#### Data supplied ####

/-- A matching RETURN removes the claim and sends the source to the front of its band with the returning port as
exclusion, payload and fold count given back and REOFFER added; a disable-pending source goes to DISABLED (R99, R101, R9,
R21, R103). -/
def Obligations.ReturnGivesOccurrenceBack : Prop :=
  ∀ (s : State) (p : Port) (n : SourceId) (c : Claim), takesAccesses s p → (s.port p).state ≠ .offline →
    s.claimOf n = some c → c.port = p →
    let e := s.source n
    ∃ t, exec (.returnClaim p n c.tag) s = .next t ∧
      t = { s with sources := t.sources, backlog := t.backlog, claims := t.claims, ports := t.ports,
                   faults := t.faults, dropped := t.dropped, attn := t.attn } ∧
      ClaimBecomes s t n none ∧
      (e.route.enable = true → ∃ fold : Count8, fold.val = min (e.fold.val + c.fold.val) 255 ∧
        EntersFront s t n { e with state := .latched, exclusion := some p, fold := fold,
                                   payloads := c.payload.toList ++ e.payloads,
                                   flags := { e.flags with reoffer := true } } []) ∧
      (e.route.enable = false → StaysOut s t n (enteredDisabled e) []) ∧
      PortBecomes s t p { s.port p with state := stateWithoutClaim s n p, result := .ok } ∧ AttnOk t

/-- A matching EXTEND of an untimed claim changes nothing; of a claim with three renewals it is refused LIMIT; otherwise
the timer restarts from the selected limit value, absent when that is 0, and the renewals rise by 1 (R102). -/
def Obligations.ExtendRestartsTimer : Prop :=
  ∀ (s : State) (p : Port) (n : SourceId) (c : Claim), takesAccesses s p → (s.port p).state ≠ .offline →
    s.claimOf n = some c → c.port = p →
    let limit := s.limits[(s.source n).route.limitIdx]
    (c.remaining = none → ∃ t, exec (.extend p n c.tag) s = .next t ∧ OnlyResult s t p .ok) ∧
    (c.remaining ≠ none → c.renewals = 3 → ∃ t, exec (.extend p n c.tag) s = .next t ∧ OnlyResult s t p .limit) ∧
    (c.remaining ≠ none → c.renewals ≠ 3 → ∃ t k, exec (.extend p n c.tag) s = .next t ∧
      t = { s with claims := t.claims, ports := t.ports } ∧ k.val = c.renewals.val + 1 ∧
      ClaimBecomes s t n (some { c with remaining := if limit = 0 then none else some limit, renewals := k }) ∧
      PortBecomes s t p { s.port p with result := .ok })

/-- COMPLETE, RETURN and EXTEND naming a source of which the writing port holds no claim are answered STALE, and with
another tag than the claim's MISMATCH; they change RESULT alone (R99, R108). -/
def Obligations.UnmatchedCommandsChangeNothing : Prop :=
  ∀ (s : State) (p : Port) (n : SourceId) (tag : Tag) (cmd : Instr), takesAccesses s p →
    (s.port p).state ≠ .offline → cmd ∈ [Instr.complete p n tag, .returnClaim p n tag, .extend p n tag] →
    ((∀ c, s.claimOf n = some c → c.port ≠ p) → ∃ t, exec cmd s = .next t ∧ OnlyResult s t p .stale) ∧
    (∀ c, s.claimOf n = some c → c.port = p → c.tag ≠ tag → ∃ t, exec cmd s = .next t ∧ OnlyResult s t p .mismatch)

####
#### Data supplied ####

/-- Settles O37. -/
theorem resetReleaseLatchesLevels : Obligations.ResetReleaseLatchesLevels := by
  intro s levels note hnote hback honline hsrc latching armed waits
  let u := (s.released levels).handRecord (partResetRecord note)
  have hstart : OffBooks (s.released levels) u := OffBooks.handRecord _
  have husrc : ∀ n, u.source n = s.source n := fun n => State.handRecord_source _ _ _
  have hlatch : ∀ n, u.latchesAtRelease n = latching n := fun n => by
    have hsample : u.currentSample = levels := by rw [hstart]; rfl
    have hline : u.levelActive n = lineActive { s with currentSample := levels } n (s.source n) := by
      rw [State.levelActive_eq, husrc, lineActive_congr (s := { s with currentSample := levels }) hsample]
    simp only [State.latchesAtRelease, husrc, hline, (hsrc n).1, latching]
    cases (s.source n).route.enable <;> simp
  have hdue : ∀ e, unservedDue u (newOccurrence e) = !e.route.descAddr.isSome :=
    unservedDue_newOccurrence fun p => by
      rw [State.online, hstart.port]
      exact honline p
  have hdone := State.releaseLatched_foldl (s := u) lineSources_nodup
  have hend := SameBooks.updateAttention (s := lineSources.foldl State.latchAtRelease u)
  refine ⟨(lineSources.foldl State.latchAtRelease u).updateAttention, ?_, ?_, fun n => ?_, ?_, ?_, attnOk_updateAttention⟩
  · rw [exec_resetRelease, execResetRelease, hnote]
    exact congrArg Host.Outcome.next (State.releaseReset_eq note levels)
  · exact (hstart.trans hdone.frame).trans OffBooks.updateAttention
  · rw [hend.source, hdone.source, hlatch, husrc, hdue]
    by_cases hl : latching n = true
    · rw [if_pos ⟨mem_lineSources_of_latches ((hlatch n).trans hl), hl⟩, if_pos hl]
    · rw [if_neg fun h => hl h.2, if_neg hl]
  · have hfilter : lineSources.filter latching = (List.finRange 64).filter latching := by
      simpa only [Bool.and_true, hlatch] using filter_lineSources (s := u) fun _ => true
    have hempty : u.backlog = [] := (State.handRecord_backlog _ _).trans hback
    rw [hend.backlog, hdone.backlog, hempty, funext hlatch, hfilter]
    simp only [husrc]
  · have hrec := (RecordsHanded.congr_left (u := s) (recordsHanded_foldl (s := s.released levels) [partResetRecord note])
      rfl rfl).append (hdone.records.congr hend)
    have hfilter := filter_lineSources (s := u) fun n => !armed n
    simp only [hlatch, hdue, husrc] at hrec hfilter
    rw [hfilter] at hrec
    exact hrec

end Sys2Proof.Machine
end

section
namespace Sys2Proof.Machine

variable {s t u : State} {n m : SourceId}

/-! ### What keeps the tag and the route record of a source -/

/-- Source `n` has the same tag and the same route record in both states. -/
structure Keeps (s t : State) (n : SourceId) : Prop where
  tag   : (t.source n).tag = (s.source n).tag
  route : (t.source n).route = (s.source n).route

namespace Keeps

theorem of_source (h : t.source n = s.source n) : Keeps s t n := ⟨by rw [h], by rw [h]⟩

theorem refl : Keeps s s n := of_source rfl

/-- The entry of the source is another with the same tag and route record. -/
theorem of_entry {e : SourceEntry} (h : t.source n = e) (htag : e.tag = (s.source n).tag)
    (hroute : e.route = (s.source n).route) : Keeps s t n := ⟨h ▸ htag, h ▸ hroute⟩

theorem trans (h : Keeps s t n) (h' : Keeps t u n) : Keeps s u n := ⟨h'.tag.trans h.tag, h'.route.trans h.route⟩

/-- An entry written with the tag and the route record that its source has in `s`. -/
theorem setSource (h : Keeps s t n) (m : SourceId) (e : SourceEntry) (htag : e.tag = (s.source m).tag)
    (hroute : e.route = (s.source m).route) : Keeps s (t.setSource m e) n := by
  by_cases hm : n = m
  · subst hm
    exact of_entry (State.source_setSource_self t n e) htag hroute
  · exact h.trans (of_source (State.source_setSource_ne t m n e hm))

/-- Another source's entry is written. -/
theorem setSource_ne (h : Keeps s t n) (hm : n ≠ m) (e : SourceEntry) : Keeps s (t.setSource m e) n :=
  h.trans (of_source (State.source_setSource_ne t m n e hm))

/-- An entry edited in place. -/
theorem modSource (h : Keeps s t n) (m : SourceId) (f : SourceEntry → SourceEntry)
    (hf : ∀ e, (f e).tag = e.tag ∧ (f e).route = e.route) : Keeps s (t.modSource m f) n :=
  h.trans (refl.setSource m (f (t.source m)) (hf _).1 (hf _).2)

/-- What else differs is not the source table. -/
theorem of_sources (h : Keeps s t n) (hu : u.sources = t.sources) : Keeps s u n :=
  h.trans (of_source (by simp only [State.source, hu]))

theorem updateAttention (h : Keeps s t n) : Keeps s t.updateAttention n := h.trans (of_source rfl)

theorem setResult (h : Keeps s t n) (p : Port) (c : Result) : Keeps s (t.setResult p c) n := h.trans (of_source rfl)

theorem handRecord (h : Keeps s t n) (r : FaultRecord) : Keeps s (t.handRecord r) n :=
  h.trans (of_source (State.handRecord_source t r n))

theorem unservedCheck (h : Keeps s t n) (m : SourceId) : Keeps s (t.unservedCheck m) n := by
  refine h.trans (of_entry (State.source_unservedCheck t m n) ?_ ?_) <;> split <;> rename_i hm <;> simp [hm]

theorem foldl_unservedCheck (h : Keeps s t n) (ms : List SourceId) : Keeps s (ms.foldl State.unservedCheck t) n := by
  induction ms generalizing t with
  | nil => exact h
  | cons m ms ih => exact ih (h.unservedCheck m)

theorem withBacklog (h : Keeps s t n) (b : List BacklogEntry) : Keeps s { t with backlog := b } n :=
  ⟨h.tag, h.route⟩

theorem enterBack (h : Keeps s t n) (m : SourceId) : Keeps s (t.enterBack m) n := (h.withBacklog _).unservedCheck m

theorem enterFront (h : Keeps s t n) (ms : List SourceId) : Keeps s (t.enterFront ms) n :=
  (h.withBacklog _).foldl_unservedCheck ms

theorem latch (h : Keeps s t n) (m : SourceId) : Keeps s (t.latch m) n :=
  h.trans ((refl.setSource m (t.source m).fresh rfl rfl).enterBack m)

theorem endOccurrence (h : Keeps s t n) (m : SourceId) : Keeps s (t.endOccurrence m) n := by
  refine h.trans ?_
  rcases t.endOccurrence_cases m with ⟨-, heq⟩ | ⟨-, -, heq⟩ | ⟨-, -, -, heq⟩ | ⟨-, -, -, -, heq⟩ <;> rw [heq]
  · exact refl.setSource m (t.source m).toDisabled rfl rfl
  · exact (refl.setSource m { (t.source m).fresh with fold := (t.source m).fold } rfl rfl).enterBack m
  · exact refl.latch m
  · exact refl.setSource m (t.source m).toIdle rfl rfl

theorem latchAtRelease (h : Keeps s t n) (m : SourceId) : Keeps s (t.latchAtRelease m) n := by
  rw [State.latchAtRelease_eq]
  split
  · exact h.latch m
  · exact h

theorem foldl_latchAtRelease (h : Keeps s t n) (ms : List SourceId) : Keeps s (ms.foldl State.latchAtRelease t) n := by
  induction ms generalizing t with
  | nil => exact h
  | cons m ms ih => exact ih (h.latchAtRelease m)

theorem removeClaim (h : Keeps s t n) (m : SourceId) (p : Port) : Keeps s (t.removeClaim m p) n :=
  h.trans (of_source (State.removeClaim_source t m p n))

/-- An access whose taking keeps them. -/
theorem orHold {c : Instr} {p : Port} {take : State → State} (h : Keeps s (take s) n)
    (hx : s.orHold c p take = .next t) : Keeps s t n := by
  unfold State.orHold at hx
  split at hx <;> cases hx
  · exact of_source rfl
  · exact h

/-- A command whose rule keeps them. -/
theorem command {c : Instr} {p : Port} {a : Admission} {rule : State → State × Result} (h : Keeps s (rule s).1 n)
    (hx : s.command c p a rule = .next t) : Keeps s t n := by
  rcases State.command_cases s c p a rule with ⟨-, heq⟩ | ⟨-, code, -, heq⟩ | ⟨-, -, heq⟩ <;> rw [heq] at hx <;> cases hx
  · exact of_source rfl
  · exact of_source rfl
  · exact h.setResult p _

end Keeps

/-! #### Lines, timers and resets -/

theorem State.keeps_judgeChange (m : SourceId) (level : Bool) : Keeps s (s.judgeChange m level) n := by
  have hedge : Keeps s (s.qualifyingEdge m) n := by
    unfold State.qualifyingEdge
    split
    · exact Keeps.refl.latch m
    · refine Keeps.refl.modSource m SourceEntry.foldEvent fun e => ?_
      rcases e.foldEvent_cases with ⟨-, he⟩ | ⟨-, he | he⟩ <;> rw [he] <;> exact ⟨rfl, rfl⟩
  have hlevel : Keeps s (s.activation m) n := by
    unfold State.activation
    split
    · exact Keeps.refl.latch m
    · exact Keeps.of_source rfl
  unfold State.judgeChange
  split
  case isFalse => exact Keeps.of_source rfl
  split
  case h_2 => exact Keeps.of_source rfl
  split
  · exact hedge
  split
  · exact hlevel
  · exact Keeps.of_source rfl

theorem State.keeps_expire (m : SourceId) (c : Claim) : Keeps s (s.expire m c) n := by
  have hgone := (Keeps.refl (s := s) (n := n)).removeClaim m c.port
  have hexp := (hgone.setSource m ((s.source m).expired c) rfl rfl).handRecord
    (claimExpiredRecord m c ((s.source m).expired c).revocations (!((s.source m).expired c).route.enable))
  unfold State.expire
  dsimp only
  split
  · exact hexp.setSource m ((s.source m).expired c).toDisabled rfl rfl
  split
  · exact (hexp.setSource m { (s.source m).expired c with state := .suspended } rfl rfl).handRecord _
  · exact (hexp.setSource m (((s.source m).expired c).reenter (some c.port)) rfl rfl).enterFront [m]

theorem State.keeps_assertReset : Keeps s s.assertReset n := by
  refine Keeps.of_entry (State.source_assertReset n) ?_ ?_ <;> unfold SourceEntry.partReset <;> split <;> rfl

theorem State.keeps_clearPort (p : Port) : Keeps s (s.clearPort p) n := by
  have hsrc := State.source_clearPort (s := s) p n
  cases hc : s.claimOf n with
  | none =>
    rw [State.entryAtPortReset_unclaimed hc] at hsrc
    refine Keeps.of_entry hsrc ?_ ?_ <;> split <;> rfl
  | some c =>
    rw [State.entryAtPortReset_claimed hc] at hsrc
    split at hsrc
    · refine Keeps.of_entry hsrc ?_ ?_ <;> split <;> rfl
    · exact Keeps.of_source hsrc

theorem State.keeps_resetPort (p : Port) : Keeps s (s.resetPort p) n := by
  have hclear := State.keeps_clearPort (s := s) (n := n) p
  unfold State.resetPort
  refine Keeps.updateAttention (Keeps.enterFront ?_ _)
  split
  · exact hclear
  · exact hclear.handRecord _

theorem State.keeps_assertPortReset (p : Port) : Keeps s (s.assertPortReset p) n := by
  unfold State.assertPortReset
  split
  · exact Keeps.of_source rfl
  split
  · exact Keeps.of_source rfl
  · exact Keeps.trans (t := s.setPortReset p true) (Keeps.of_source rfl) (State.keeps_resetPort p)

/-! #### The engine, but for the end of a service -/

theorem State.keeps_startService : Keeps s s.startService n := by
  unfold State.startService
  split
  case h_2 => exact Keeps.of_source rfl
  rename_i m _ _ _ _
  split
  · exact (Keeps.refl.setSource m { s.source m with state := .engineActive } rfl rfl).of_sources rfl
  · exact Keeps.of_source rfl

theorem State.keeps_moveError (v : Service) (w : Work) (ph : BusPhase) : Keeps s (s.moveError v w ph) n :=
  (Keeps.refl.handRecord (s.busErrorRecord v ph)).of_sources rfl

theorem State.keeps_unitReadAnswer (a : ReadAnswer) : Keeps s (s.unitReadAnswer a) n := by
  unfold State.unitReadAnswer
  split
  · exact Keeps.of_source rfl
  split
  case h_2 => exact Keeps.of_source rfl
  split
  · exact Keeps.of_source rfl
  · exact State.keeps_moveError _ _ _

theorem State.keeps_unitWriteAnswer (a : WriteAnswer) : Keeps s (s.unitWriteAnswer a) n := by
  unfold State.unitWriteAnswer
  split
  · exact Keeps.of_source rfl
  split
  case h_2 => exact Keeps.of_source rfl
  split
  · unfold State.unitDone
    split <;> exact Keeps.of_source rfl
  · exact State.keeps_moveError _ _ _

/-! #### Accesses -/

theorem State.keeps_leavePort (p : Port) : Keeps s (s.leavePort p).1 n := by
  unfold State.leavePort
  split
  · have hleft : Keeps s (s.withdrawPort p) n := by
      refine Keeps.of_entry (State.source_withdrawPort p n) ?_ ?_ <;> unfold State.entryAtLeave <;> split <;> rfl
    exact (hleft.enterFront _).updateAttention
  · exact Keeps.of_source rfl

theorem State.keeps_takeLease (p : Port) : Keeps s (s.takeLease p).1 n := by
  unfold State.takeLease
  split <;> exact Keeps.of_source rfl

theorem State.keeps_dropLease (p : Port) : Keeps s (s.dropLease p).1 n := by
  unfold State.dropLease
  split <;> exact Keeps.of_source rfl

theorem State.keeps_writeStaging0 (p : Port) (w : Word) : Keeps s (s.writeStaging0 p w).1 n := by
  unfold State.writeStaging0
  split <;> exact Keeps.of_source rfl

####

## Task to complete
Above are the entries. Quote exactly the lines from the one bearing "in place. -/" through the one bearing "theorem of_sources (h".

## Output
/-- An entry edited in place. -/
theorem modSource (h : Keeps s t n) (m : SourceId) (f : SourceEntry → SourceEntry)
    (hf : ∀ e, (f e).tag = e.tag ∧ (f e).route = e.route) : Keeps s (t.modSource m f) n :=
  h.trans (refl.setSource m (f (t.source m)) (hf _).1 (hf _).2)

/-- What else differs is not the source table. -/
theorem of_sources (h : Keeps s t n) (hu : u.sources = t.sources) : Keeps s u n :=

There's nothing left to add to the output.